Saturday, June 23, 2007

Art Nouveau and Arabian Nights




With the limitless imagination and artistic skill of a dreamer, Edmund Dulac painted to perfection the Eastern paradise as surrounding Scheherazade in the Arabian Nights. Dulac’s visions of exotic maidens, turbaned men, domed minarets, and blooming courtyard gardens in the Arab style were all given marvelous life in his paintings. His musings charmed generations of children – and adults – who through Dulac’s imagery were set to dreaming and then carried away themselves.

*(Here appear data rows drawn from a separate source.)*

-- ==== Sys2Proof/Machine/Restore.lean ====
section
/-! DEFINITION. The exchange with the shadow banks (R125), restore (R126), who gives way (R118, R119, R133), the charge of region
time, and HOLD (R129). -/

namespace Sys2Proof.Machine

/-! ### The exchange (R109, R123 to R126) -/

/-- A context in the shadow banks moved to its owner's save area (R125). -/
def spillShadow (s : State) (r : Nat) : State :=
  match (regionOf s r).shadow with
  | none => s
  | some c =>
    let s := modPart s c.part fun p => { p with saveArea := p.saveArea ++ [c] }
    ladderEvent (modRegion s r fun g => { g with shadow := none }) c.part c.queue r 6

/-- Every command of the queue in a region has reached its boundary (R124), and every row on its way to a core there has
arrived (R265). -/
def boundariesReached (s : State) (n q r : Nat) : Bool :=
  (s.cmds.all fun c => !(c.part == n && c.queue == q && c.region == r) || c.saved) &&
    s.drpRows.all fun d => !(coresOf r).contains d.core

/-- The queue whose context in a region's shadow banks comes back by the exchange that saves the holder's (R126): it waits to be
restored, and the region, once free, is its to have. -/
def exchangePartner (s : State) (r : Nat) : Option SavedRegion :=
  (regionOf s r).shadow.filter fun c =>
    let s' := releaseRegion s r
    !fgePaused s && restoreWanted s c.part c.queue && mayHold s c.part r && belowMax s' c.part &&
      (turnOf s' r == some (c.part, c.queue) || !(regionsOf s c.part c.queue).isEmpty)

/-- A request has nothing left to do at its port before its context is saved (R211, R223): it is parked, or waits for what is not
there, or for one that does. -/
def requestStuck (s : State) (k : Nat) (r : MemReq) : Bool :=
  !itsTurn s k r || (match perform s r with | .hold => true | _ => false)

/-- The form of an instruction word. -/
def wordForm (w : Nat) : Form := ⟨bits w 31 24, bits w 23 20, bits w 19 16, bits w 15 10, bits w 9 4, bits w 3 0⟩

/-- A firing that holds for room at an element has it by now, so that it completes before the element halts (R411). -/
def heldGoes (s : State) (el : Nat) (k : Nat × Tag) : Bool :=
  let s := { s with focus := some ⟨el, 16 ≤ k.1, k.1 % 16, k.2⟩ }
  let fm := wordForm (lookup 0 (elemOf s el).instr k.1).toNat
  let op := if fm.op = 0xA9 then mbxsOp else qputOp
  (readyFiring op fm s).any fun f => (op.body s f).isSome

/-- No firing of a region that holds for room could go on. -/
def heldQuiet (s : State) (r : Nat) : Bool :=
  s.elems.all fun e => elemRegion e.1 != r || !e.2.holding.any (heldGoes s e.1)

/-- The ports of a region have performed what they can, and no ordering action there is left that can be done (R223). -/
def portsQuiet (s : State) (n r : Nat) : Bool :=
  (s.reqs.zip (List.range s.reqs.length)).all (fun x => !(x.1.region == r && reqPart x.1 == n) || requestStuck s x.2 x.1) &&
    s.orders.all fun o => !(o.region == r && o.part == n) || (orderAct s o).isNone

/-- A region's context is saved: it is released, and with the last one the save of its queue is complete. -/
def takeSaved (s : State) (r : Nat) : State :=
  let g := regionOf s r
  if g.state != .saving || g.owner = 0 then s
  else
    let s := releaseRegion s r
    if (regionsOf s g.owner g.queue).isEmpty then finishSave s g.owner g.queue r else s

/-- The context of a frozen region exchanged with its shadow banks, once its stores have performed at DEV (R211); the FGE, once it
is not paused (R103), then releases the region. A context in the banks that is to be restored there comes back in the same exchange; any other goes to its
owner's save area first. -/
def exchange (s : State) (r : Nat) : State :=
  let g := regionOf s r
  let n := g.owner
  let q := g.queue
  if g.state != .saving || n = 0 || !boundariesReached s n q r || !managerIdle s r || !portsQuiet s n r || !heldQuiet s r ||
    s.fge.results.contains (.saved r) then s
  else
    let s := settleStores s r
    let back := exchangePartner s r
    let s := if back.isNone then spillShadow s r else s
    let c := contextOf s n q r
    let s := progress (modRegion (emptyContext s n q r) r fun g => { g with shadow := some c }) n
    let s := if fgePaused s then pushResult s (.saved r) else takeSaved s r
    match back with
    | some b => modRegion (grant s r b.part b.queue) r fun g => { g with loaded := some b }
    | none => s

/-- SHADOW_EXCHANGE (R125). -/
def execShadowExchange (r : Nat) (s : State) : Answer := .next (exchange s r)

/-! ### Giving way and grants (R118, R119, R133) -/

/-- The regions a queue was given for a restore that has not come about are given up again. -/
def giveUp (s : State) (n q : Nat) : State :=
  if (queueOf s n q).savedCtx then (regionsOf s n q).foldl releaseRegion s else s

/-- A holder gives way (R118, R119, R133): one in RESTORING completes its restore first, or, where none is possible in its
regions, gives them up; any other enters the ladder. -/
def giveWay (s : State) (n q : Nat) : State :=
  if !(queueOf s n q).savedCtx then startLadder s n q
  else if (restoreMoves s n q).isSome then s
  else giveUp s n q

/-- The FGE acts on a queue that needs a region: it grants one that is free in the queue's turn, or, where none that the
queue may hold is free, or its partition holds RMAX, sends the holder of the one named, if it is the victim, into the
ladder. A queue that holds regions already and is within its deficit may take a free one out of turn (notes/assumptions/62). -/
def grantOrReclaim (s : State) (r n q : Nat) : State :=
  let free (r : Nat) : Bool := (regionOf s r).owner == 0 && mayHold s n r && belowMax s n && suits s n q r
  if n = 0 || 24 < n || 24 ≤ r || 4 ≤ q || fgePaused s || !wantsRegion s n q || !mayHold s n r || !suits s n q r then s
  else if free r then
    if turnOf s r == some (n, q) || (!(regionsOf s n q).isEmpty && withinDeficit (queueOf s n q)) then grant s r n q else s
  else if allRegions.any free then s
  else match victimFor s n q with
    | some (m, p) => if (regionsOf s m p).contains r then giveWay s m p else s
    | none => s

/-- REGION_GRANT (R108, R118). -/
def execRegionGrant (r n q : Nat) (s : State) : Answer := .next (grantOrReclaim s r n q)

/-- The holders of a partition from the one that gives way first: lowest priority, least deficit, higher g (R118). -/
def holdersOf (s : State) (n : Nat) : List Nat :=
  let hs := [3, 2, 1, 0].filter fun q => !(regionsOf s n q).isEmpty
  let before (a b : Nat) : Bool := prioOf s (n, a) < prioOf s (n, b) ||
    (prioOf s (n, a) == prioOf s (n, b) && (queueOf s n a).deficit < (queueOf s n b).deficit)
  hs.foldl (fun l q => (l.takeWhile fun k => !before q k) ++ q :: l.dropWhile fun k => !before q k) []

/-- After a write of PARTCFG (R106, R108), and for as long as more is held than it allows: queues with a region that the partition
may not hold any more give way, and then others, until the regions of those that stay are within RMAX (the model's way:
notes/assumptions/20). -/
def enforceConfig (s : State) (n : Nat) : State :=
  let barred (q : Nat) : Bool := (regionsOf s n q).any fun r => !mayHold s n r
  let stays := (holdersOf s n).filter fun q => !barred q && !inLadder (queueOf s n q)
  let held := (stays.map fun q => (regionsOf s n q).length).sum
  let go := (stays.foldl (fun (acc : List Nat × Nat) q =>
    if acc.2 ≤ min (partOf s n).rmax 24 then acc else (acc.1 ++ [q], acc.2 - (regionsOf s n q).length)) ([], held)).1
  ((holdersOf s n).filter barred ++ go).foldl (fun s q => giveWay s n q) s

/-! ### The charge of region time (R107, R119) -/

/-- A region counts against its holder: not while it is in the ladder. -/
def charged (g : Region) : Bool := g.state != .draining && g.state != .saving

/-- Region time charged to a holder. -/
def chargeQueue (us : Nat) (s : State) (x : Nat × Nat) : State :=
  let (n, q) := x
  let rs := (regionsOf s n q).filter fun r => charged (regionOf s r)
  let s := rs.foldl (fun s r => modRegion s r fun g => { g with time := g.time + BitVec.ofNat 32 us }) s
  if queueState s n q == .idle then modQueue s n q fun u => { u with deficit := 0, charge := 0 }
  else modQueue s n q fun u => { u with charge := u.charge + us * rs.length }

/-- A queue of the same level waits for a region of the holder (R119). -/
def peerWaits (s : State) (x : Nat × Nat) : Bool :=
  allQueues.any fun y => y != x && prioOf s y == prioOf s x && wantsRegion s y.1 y.2 && (belowMax s y.1 || y.1 == x.1) &&
    (regionsOf s x.1 x.2).any fun r => mayHold s y.1 r && suits s y.1 y.2 r

/-- A holder over its deficit gives way to a waiting peer; where none waits, the round comes back to it, if it is ready. -/
def reclaimOver (s : State) (x : Nat × Nat) : State :=
  if (regionsOf s x.1 x.2).isEmpty || withinDeficit (queueOf s x.1 x.2) then s
  else if peerWaits s x then giveWay s x.1 x.2
  else if readyQueue s x.1 x.2 then roundReaches s x.1 x.2
  else s

/-- Microseconds of region time not yet charged (R119). -/
def uncharged (s : State) : Nat :=
  let d := (tt s - s.dev.chargedAt).toNat
  if d < 2 ^ 63 then d / 16000 else 0

/-- QUANTUM_CHARGE (R119): `us` microseconds of region time that have passed and are not charged yet. -/
def execQuantumCharge (us : Nat) (s : State) : Answer :=
  .next (if fgePaused s || uncharged s < us then s
    else
      let s := modDev (allQueues.foldl (chargeQueue us) s) fun d => { d with chargedAt := d.chargedAt + BitVec.ofNat 64 (16000 * us) }
      allQueues.foldl reclaimOver s)

/-! ### Restore (R126) -/

/-- One element's tables with every used entry absent (R126). -/
def absentTab (c : Nat) (p : Placement) (s : State) (x : Nat × ElemTab) : State :=
  modElem s x.1 fun e => { e with
    absent := e.absent ++ usedEntries p.v x.2
    owner := (usedSlots x.2).foldl (fun o n => store o (key16 p.v n) c) e.owner }

/-- A placement of a context put back, with its set units' contents. -/
def restorePlace (n q : Nat) (h : Moves) (s : State) (x : Nat × Placement × List SetUnit) : State :=
  let units (s : State) (p : Placement) : State := (p.sets.zip x.2.2).foldl (fun s u => putSetUnit s u.1 (h.unit u.2)) s
  if stillPlaced s n h x then units s x.2.1
  else
    let g := (graphOf s n x.1).config
    let p := { h.place x.2.1 with queue := q }
    let (s, sets) := bindSets p g.scopes s []
    let p := { p with sets := sets }
    let s := modGraph s n x.1 fun g => { g with
      places := g.places ++ [p], parkedTokens := g.parkedTokens.map h.flight
      parkedStreams := g.parkedStreams.map fun b => (h.elem b.1, b.2) }
    units (if p.swapped then s else (tabElems g p).foldl (absentTab (cfgOf n x.1) p) s) p

/-- A restored access that was saved parked (R123): it stays parked while its page's fault is still being resolved, or the host is
still asked, and is replayed otherwise. -/
def resumeParked (s : State) (r : MemReq) : MemReq :=
  match r.parked with
  | none => r
  | some page =>
    let asked := s.atsPending.contains page
    match faultOf s (reqPart r) page with
    | some f => if asked || !f.again then r else { r with parked := none, replay := some page }
    | none => if asked then r else { r with parked := none, replay := if isHostPage page then none else some page }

Born in Toulouse, France in 1882, Dulac began his career studying to be a lawyer. The profession his parents believed more apt to pay off financially, as compared to a career as an illustrator. But the turn of the century 20th century saw Dulac pursue just that, and his work was met with delighted recognition in the West. In Europe, he became celebrated for his ability to charm and transport his admirers to a world of pointed slippers, flying carpets, magic lamps, minareted cities, and starry desert oases, and tiled Andalusian gardens.

As though Scheherazade herself had spoken the Thousand and One Nights directly to him, Dulac illustrated the fairytale with such detail long before he had ever set foot in lands to the East.
(The above images are from Edmund Dulac's The Rubaiyyat of Omar Khayyam.)